COLUMBUS, OH, May 16, 2022 (GLOBE NEWSWIRE) — Intellinetics, Inc. (OTCQB: INLX), a digital transformation solutions provider, announced financial results for the three months ended March 31, 2022.

2022 First Quarter Financial Highlights

  • Total Revenue increased 3% from the same period in 2021.
  • Software as a Service Revenue increased 33% from the same period in 2021.
  • Net Loss of $20,126, compared to Net Income of $842,772 from the same period in 2021.
    • Q1 2021 included other income of $845,083 for forgiveness of the PPP loan and interest.
    • Q1 2022 included $70,051 of transaction costs.
  • Adjusted EBITDA increased 18% to $421,300, compared to $356,165 from the same period in 2021.

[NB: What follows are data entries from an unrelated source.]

-- ==== Sys2Proof/Certificates/Slice0/Obligations.lean ====
section
/-! DEFINITION. The statements for the provers, from the numbered rules of spec/. -/

open Sys2Proof Sys2Proof.Machine

/-! ### Encodings (spec/30_encoding.md, spec/20_memory.md) -/

/-- The words of the opcode table, written out from R78, R84 and the frame of 95_test_vectors.md P2, decode to what they stand
for. -/
def Obligations.SampleWordsDecode : Prop :=
  decodeTableWord 4 0b0000 = some .load ∧ decodeTableWord 4 0b0001 = some .check ∧
  decodeTableWord 4 0b0010 = some .ovlDp ∧ decodeTableWord 4 0b0011 = some .ovlBat ∧
  decodeTableWord 4 0b0100 = some .packOpc ∧ decodeTableWord 4 0b0101 = some .packAdr ∧
  decodeTableWord 4 0b0110 = some .packDat ∧ decodeTableWord 4 0b0111 = some .packPad ∧
  decodeTableWord 4 0b1000 = some .emit ∧
  decodeTableWord 16 0b1000000000000000 = some .init1 ∧
  decodeTableWord 40 0b1000000000100010100100000001100000110000 = some .init2 ∧
  decodeTableWord 64 0xA0491A2B7C4D5E00 = some (.write 0x92 0x34 0x56 0xF8 0x9A 0xBC)

/-- Every operation's code decodes to that operation, with every glyph byte at every value. -/
def Obligations.DecodeOfEncodeIsTheInstruction : Prop :=
  ∀ i : Instr, decode (encode i) = .ok i

/-- Each code has one meaning: a code that decodes to an operation is that operation's code. -/
def Obligations.EncodeOfDecodeIsTheCode : Prop :=
  ∀ (c : Code) (i : Instr), decode c = .ok i → encode i = c

/-- R73: which words are frames, what they decode to, and both round trips. -/
def Obligations.FramesDecodeAndEncodeBack : Prop :=
  (∀ w : FrameWord,
    (frameWellFormed w = true ↔ w &&& 0xFF8000000000007F = 0xA000000000000000) ∧
    (frameWellFormed w = true →
      decodeFrame w = .ok (Instr.ofGlyphs (glyphsOfFrame w)) ∧
      buildFrame (glyphsOfFrame w) = w ∧
      ∀ i : Fin 6, (glyphsOfFrame w).get i = w.extractLsb' (47 - 8 * i.val) 8)) ∧
  (∀ g : GlyphBuffer, frameWellFormed (buildFrame g) = true ∧ glyphsOfFrame (buildFrame g) = g)

/-- R71: the position of every field of a frame, and of the six indicator bits. -/
def Obligations.FrameFieldPositions : Prop :=
  ∀ g : GlyphBuffer,
    (buildFrame g).extractLsb' 61 3 = 0b101 ∧ (buildFrame g).extractLsb' 55 6 = 0b000000 ∧
    (buildFrame g).extractLsb' 0 7 = 0b0000000 ∧
    ∀ i : Fin 6, (buildFrame g).extractLsb' (47 - 8 * i.val) 8 = g.get i ∧
      (buildFrame g).getLsbD (54 - 8 * i.val) = (g.get i).getLsbD 7

/-- R72: the frame as a concatenation and as 64-bit arithmetic, its constant bits and its range. -/
def Obligations.FrameClosedForm : Prop :=
  ∀ g : GlyphBuffer,
    buildFrame g =
      BitVec.cast rfl (0b101#3 ++ 0b000000#6 ++ (g.g0 ++ g.g1 ++ g.g2 ++ g.g3 ++ g.g4 ++ g.g5) ++ 0b0000000#7) ∧
    buildFrame g =
      0xA000000000000000 ||| ((g.g0 ++ g.g1 ++ g.g2 ++ g.g3 ++ g.g4 ++ g.g5).setWidth 64 <<< 7) ∧
    buildFrame g &&& 0xFF8000000000007F = 0xA000000000000000 ∧
    0xA000000000000000 ≤ (buildFrame g).toNat ∧ (buildFrame g).toNat ≤ 0xA07FFFFFFFFFFF80 ∧
    (buildFrame g).getLsbD 63 = true

/-- R58: the eight output bytes, each glyph byte straddling two of them. -/
def Obligations.FrameBytesStraddle : Prop :=
  ∀ g : GlyphBuffer, frameBytes (buildFrame g) =
    [0xA0, 0#1 ++ g.g0.extractLsb' 1 7,
     g.g0.extractLsb' 0 1 ++ g.g1.extractLsb' 1 7, g.g1.extractLsb' 0 1 ++ g.g2.extractLsb' 1 7,
     g.g2.extractLsb' 0 1 ++ g.g3.extractLsb' 1 7, g.g3.extractLsb' 0 1 ++ g.g4.extractLsb' 1 7,
     g.g4.extractLsb' 0 1 ++ g.g5.extractLsb' 1 7, g.g5.extractLsb' 0 1 ++ 0#7]

/-- R57: transmitting a frame puts its bits on the wire in the order bit 63 to bit 0, beginning 1, 0, 1. That WRITE is an
instruction is the model's reading (assumption log 9), and whether its transfer fails is a free value (log 10). -/
def Obligations.WireOrderIsMostSignificantFirst : Prop :=
  (∀ (w : FrameWord) (n : Nat), n < 64 → (wireBits (frameBytes w))[n]? = some (w.getLsbD (63 - n))) ∧
  ∀ (g : GlyphBuffer) (s : State), ∃ t failed,
    exec (Instr.ofGlyphs g) s = .next t ∧
    t.bus.wire = s.bus.wire ++ [{ bytes := frameBytes (buildFrame g), failed := failed }] ∧
    (wireBits (frameBytes (buildFrame g))).length = 64 ∧
    (wireBits (frameBytes (buildFrame g))).take 3 = [true, false, true]

/-- R82: unused codes are refused, and no reachable state holds one. -/
def Obligations.UnusedCodesAreRefused : Prop :=
  (∀ s : State, s.ports.rst = false →
    (9 ≤ s.block.phase.toNat ∨ 6 ≤ s.block.idx.toNat ∨ s.block.ecode = 3) → ∃ r, step s = .refused r) ∧
  (∀ s : State, Reachable s →
    s.block.phase.toNat < 9 ∧ s.block.idx.toNat < 6 ∧ s.block.ecode ≠ 3)

/-- The transport clocks out all eight bytes of whatever it is given to transmit, a frame of this block or not, and the block
is not involved (R173; that it does not judge them is assumption log 12, whether the transfer fails is log 10); a frame the
block shows under `DONE` is always a well-formed transfer (R81). -/
def Obligations.TransmitSendsWhateverItIsGiven : Prop :=
  (∀ (s : State) (w : FrameWord), s.ports.rst = false → s.block.CodesLegal → s.bus.outbox = some (.transmit w) →
    ∃ t failed, step s = .next t ∧
      t.bus.wire = s.bus.wire ++ [{ bytes := frameBytes w, failed := failed }] ∧ t.bus.outbox = none ∧
      t.bus.report = (if failed then .failed else .completed) ∧
      t.block = s.block ∧ t.ports = s.ports ∧ t.caller = s.caller) ∧
  (∀ s : State, Reachable s → s.block.done = true → transferWellFormed (frameBytes s.block.frame) = true)

/-- R75: the legal patterns of a selector on its 8-bit port (the width is the spec's default, assumption log 4). -/
def Obligations.LegalSelectorPatterns : Prop :=
  ∀ v : Sel, legalSelector v.toInt = true ↔ (v = 0xFF ∨ v = 0x00 ∨ v = 0x01 ∨ v = 0x02)

/-! ### Append and buildFrame (spec/42_frame_builder.md) -/

/-- R140: the bit-serial form, the field form, and the form over unbounded integers are the same. -/
def Obligations.AppendSerialIsFieldForm : Prop :=
  ∀ (w : Nat) (v : BitVec w),
    (∀ acc : BitVec 64, append acc v = (acc <<< w) ||| v.setWidth 64) ∧
    (∀ acc : Nat, appendNat acc v = acc * 2 ^ w + v.toNat ∧ ((acc <<< w) ||| v.toNat) = acc * 2 ^ w + v.toNat)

Summary – 2022 First Quarter Results
Revenues for the three months ended March 31, 2022 were $2,703,512 as compared with $2,635,219 for the same period in 2021. The increase in our software and software-as-a-service revenues more than offset a decrease in professional services, primarily COVID driven, and a decrease in storage and retrieval revenues, due to unfavorable comparisons to one-time shredding projects in 2021. Intellinetics reported a net loss of $20,126 for the three months ended March 31, 2022 compared to a net income of $842,772 for the same period in 2021. The net loss was the result of transaction costs of $70,051 in 2022 (none in 2021), expended in support of our acquisition on April 1, 2022. In addition, the difference in first quarter year-over-year results was primarily because of the gain on extinguishment of debt of $845,083 from the full forgiveness of our PPP loan during the three months ended March 31, 2021. Correspondingly, net loss per basic and diluted share were both $0.01 for the three months ended March 31, 2022, compared to $0.30 and $0.27, respectively, for the three months ended March 31, 2021.

2022 Other Highlights

  • On April 1, 2022 we completed the acquisition of Yellow Folder, LLC. This acquisition more than doubles our SAAS revenues, adds positive cash flow, and approximately doubles our customer count in the K-12 education market.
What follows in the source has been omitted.